UK's Vodafone Group may spend over a $1 billion in India this fiscal despite its earlier investments not yielding expected returns, according to Mr Vittorio Colao, Global CEO, Vodafone Group.

“Has India been a good case in terms of ‘return on investment'? Unfortunately, the answer is no…Having said that I am happy with the commercial success and the way our operations in India have been run…,” Mr Colao, who is on a visit to India, said here on Tuesday.

Vodafone had entered the Indian market by acquiring a controlling stake in the erstwhile Hutchison Essar in 2007 for $11 billion.

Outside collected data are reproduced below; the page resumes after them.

-- ==== Sys2Proof/Laws/State.lean ====
section
/-! SUPPORT. The frames of the shared operations: for each operation that gives a state, the fields it leaves as they
are, one equation a field, and what the plain updates write. Later proofs cite these by `simp` and unfold no record
update. -/

namespace Sys2Proof.Machine

/-! ### What the plain updates write -/

@[simp] theorem ContextTable.get_set (t : ContextTable) (c d : ContextId) (r : ContextRecord) :
    (t.set c r).get d = if d = c then r else t.get d := by
  cases c <;> cases d <;> rfl

@[simp] theorem setContext_contexts (s : State) (c : ContextId) (r : ContextRecord) :
    (s.setContext c r).contexts = s.contexts.set c r := rfl

@[simp] theorem respond_mgmt (s : State) (code : Byte) (args response : List Byte) :
    (respond s code args response).mgmt =
      { mselN := s.mgmt.mselN, phase := .response, code := some code, args := args, bits := [], bytes := s.mgmt.bytes + 1,
        response := response } := rfl

@[simp] theorem nextByte_fields (m : MgmtPort) :
    m.nextByte.bits = [] ∧ m.nextByte.bytes = m.bytes + 1 ∧ m.nextByte.mselN = m.mselN ∧ m.nextByte.phase = m.phase ∧
    m.nextByte.code = m.code ∧ m.nextByte.args = m.args ∧ m.nextByte.response = m.response :=
  ⟨rfl, rfl, rfl, rfl, rfl, rfl, rfl⟩

@[simp] theorem completeTransfer_port (s : State) (t : Transfer) : (completeTransfer s t).port = none := rfl

@[simp] theorem completeHost_host (s : State) (r : Request) (f : Option FaultReason) (w : Word) :
    (completeHost s r f w).host.outstanding = none ∧ (completeHost s r f w).host.holdTimer = none ∧
    (completeHost s r f w).host.hreq = s.host.hreq ∧ (completeHost s r f w).host.hdone = s.host.hreq ∧
    (completeHost s r f w).host.hfault = f.isSome := ⟨rfl, rfl, rfl, rfl, rfl⟩

@[simp] theorem setPos_pos (s : State) (p : Position) : (setPos s p).engine.pos = p := rfl

@[simp] theorem enterStage_stage (s : State) (st : Stage) (p : Position) :
    (enterStage s st p).engine.stage = st ∧ (enterStage s st p).engine.pos = p := ⟨rfl, rfl⟩

@[simp] theorem addToSums_sums (s : State) (w : Word) :
    (addToSums s w).engine.sums = feedWord s.engine.sums w := rfl

@[simp] theorem loadSlot_record (s : State) (sl : Slot) :
    (loadSlot s sl).engine.record = (s.engine.image sl).bind (recordOfImage sl) := rfl

@[simp] theorem enterFormatStep_step (s : State) (k : Nat) :
    (enterFormatStep s k).engine.formatStep = some k ∧ (enterFormatStep s k).engine.pos = .start := ⟨rfl, rfl⟩

@[simp] theorem setHead_buffer (s : State) (h : DrainHead) :
    (setHead s h).buffer = { entries := s.buffer.entries, head := some h } := rfl

@[simp] theorem stopDelay_delayTimer (s : State) : (stopDelay s).monitor.delayTimer = .stopped := rfl

@[simp] theorem startDelay_delayTimer (s : State) :
    (startDelay s).monitor.delayTimer = if s.monitor.level then .stopped else .running s.settings.resumeDelay := rfl

/-! ### Frames -/

@[simp] theorem pushEvent_frame (s : State) (e : Event) :
    (pushEvent s e).powered = s.powered ∧
    (pushEvent s e).bridge = s.bridge ∧
    (pushEvent s e).pageMap = s.pageMap ∧
    (pushEvent s e).freeFrames = s.freeFrames ∧
    (pushEvent s e).contexts = s.contexts ∧
    (pushEvent s e).commitQueue = s.commitQueue ∧
    (pushEvent s e).engine = s.engine ∧
    (pushEvent s e).host = s.host ∧
    (pushEvent s e).regions = s.regions ∧
    (pushEvent s e).buffer = s.buffer ∧
    (pushEvent s e).port = s.port ∧
    (pushEvent s e).turn = s.turn ∧
    (pushEvent s e).monitor = s.monitor ∧
    (pushEvent s e).mgmt = s.mgmt ∧
    (pushEvent s e).settings = s.settings ∧
    (pushEvent s e).array = s.array ∧
    (pushEvent s e).freeCount = s.freeCount ∧
    (pushEvent s e).pending = s.pending := by
  refine ⟨?_, ?_, ?_, ?_, ?_, ?_, ?_, ?_, ?_, ?_, ?_, ?_, ?_, ?_, ?_, ?_, ?_, ?_⟩ <;>
  unfold pushEvent <;> (repeat' split) <;> rfl

@[simp] theorem State.setContext_frame (s : State) (c : ContextId) (r : ContextRecord) :
    (s.setContext c r).powered = s.powered ∧
    (s.setContext c r).bridge = s.bridge ∧
    (s.setContext c r).pageMap = s.pageMap ∧
    (s.setContext c r).freeFrames = s.freeFrames ∧
    (s.setContext c r).commitQueue = s.commitQueue ∧
    (s.setContext c r).engine = s.engine ∧
    (s.setContext c r).host = s.host ∧
    (s.setContext c r).regions = s.regions ∧
    (s.setContext c r).buffer = s.buffer ∧
    (s.setContext c r).port = s.port ∧
    (s.setContext c r).turn = s.turn ∧
    (s.setContext c r).monitor = s.monitor ∧
    (s.setContext c r).mgmt = s.mgmt ∧
    (s.setContext c r).settings = s.settings ∧
    (s.setContext c r).events = s.events ∧
    (s.setContext c r).overflow = s.overflow ∧
    (s.setContext c r).array = s.array ∧
    (s.setContext c r).freeCount = s.freeCount ∧
    (s.setContext c r).pending = s.pending :=
  ⟨rfl, rfl, rfl, rfl, rfl, rfl, rfl, rfl, rfl, rfl, rfl, rfl, rfl, rfl, rfl, rfl, rfl, rfl, rfl⟩

@[simp] theorem State.allocate_frame (s : State) (c : ContextId) (k p b : Nat) :
    (s.allocate c k p b).powered = s.powered ∧
    (s.allocate c k p b).bridge = s.bridge ∧
    (s.allocate c k p b).commitQueue = s.commitQueue ∧
    (s.allocate c k p b).engine = s.engine ∧
    (s.allocate c k p b).host = s.host ∧
    (s.allocate c k p b).regions = s.regions ∧
    (s.allocate c k p b).buffer = s.buffer ∧
    (s.allocate c k p b).port = s.port ∧
    (s.allocate c k p b).turn = s.turn ∧
    (s.allocate c k p b).monitor = s.monitor ∧
    (s.allocate c k p b).mgmt = s.mgmt ∧
    (s.allocate c k p b).settings = s.settings ∧
    (s.allocate c k p b).events = s.events ∧
    (s.allocate c k p b).overflow = s.overflow ∧
    (s.allocate c k p b).array = s.array ∧
    (s.allocate c k p b).freeCount = s.freeCount ∧
    (s.allocate c k p b).pending = s.pending :=
  ⟨rfl, rfl, rfl, rfl, rfl, rfl, rfl, rfl, rfl, rfl, rfl, rfl, rfl, rfl, rfl, rfl, rfl⟩

@[simp] theorem State.abortClaim_frame (s : State) (c : ContextId) :
    (s.abortClaim c).powered = s.powered ∧
    (s.abortClaim c).bridge = s.bridge ∧
    (s.abortClaim c).contexts = s.contexts ∧
    (s.abortClaim c).commitQueue = s.commitQueue ∧
    (s.abortClaim c).engine = s.engine ∧
    (s.abortClaim c).host = s.host ∧
    (s.abortClaim c).regions = s.regions ∧
    (s.abortClaim c).buffer = s.buffer ∧
    (s.abortClaim c).port = s.port ∧
    (s.abortClaim c).turn = s.turn ∧
    (s.abortClaim c).monitor = s.monitor ∧
    (s.abortClaim c).mgmt = s.mgmt ∧
    (s.abortClaim c).settings = s.settings ∧
    (s.abortClaim c).events = s.events ∧
    (s.abortClaim c).overflow = s.overflow ∧
    (s.abortClaim c).array = s.array ∧
    (s.abortClaim c).freeCount = s.freeCount ∧
    (s.abortClaim c).pending = s.pending :=
  ⟨rfl, rfl, rfl, rfl, rfl, rfl, rfl, rfl, rfl, rfl, rfl, rfl, rfl, rfl, rfl, rfl, rfl, rfl⟩

@[simp] theorem State.retireClaim_frame (s : State) :
    (s.retireClaim).powered = s.powered ∧
    (s.retireClaim).bridge = s.bridge ∧
    (s.retireClaim).contexts = s.contexts ∧
    (s.retireClaim).commitQueue = s.commitQueue ∧
    (s.retireClaim).engine = s.engine ∧
    (s.retireClaim).host = s.host ∧
    (s.retireClaim).regions = s.regions ∧
    (s.retireClaim).buffer = s.buffer ∧
    (s.retireClaim).port = s.port ∧
    (s.retireClaim).turn = s.turn ∧
    (s.retireClaim).monitor = s.monitor ∧
    (s.retireClaim).mgmt = s.mgmt ∧
    (s.retireClaim).settings = s.settings ∧
    (s.retireClaim).events = s.events ∧
    (s.retireClaim).overflow = s.overflow ∧
    (s.retireClaim).array = s.array ∧
    (s.retireClaim).freeCount = s.freeCount ∧
    (s.retireClaim).pending = s.pending :=
  ⟨rfl, rfl, rfl, rfl, rfl, rfl, rfl, rfl, rfl, rfl, rfl, rfl, rfl, rfl, rfl, rfl, rfl, rfl⟩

Since then the company has invested over $7 billion, including the $2.4 billion (Rs 11,618 crore) spent on acquiring 3G licences.

One of the reasons for the less-than-expected returns were ‘changes which took place in the sector one year after the acquisition', said Mr Colao.

Mr Colao was referring to the 122 new 2G licences issued in January 2008 by the Department of Telecommunications, which in addition to becoming the subject of huge debate recently, had made the market more competitive for incumbent telecom operators

“We need now to make sure that the first question (return on investment) gets a ‘yes'. This is because you need to have good returns to continue long-term investments in any geography,” said Mr Colao.

Vodafone's ride in India had become bumpier thanks to the $2.5-billion tax bill that was slapped on it by the income-tax authorities. At the heart of the matter is the non-payment of capital gains tax on its 2007 deal acquiring the controlling stake in the then Hutchison-Essar. Vodafone's stance is that the seller in the transaction (Hutchison Whompoa) should be taxed and not the buyer (Vodafone).

“By going after the buyer, just because the buyer is around and the seller is not, sounds a bit like slapping the wrong child for something that has happened in the family,” said Mr Colao. The Supreme Court is expected to pronounce its verdict on the case in July.

In fiscal 2012, the company's investments would focus on strengthening infrastructure related to its newly launched 3G services, in addition to increased spend in its broadband and enterprise services businesses.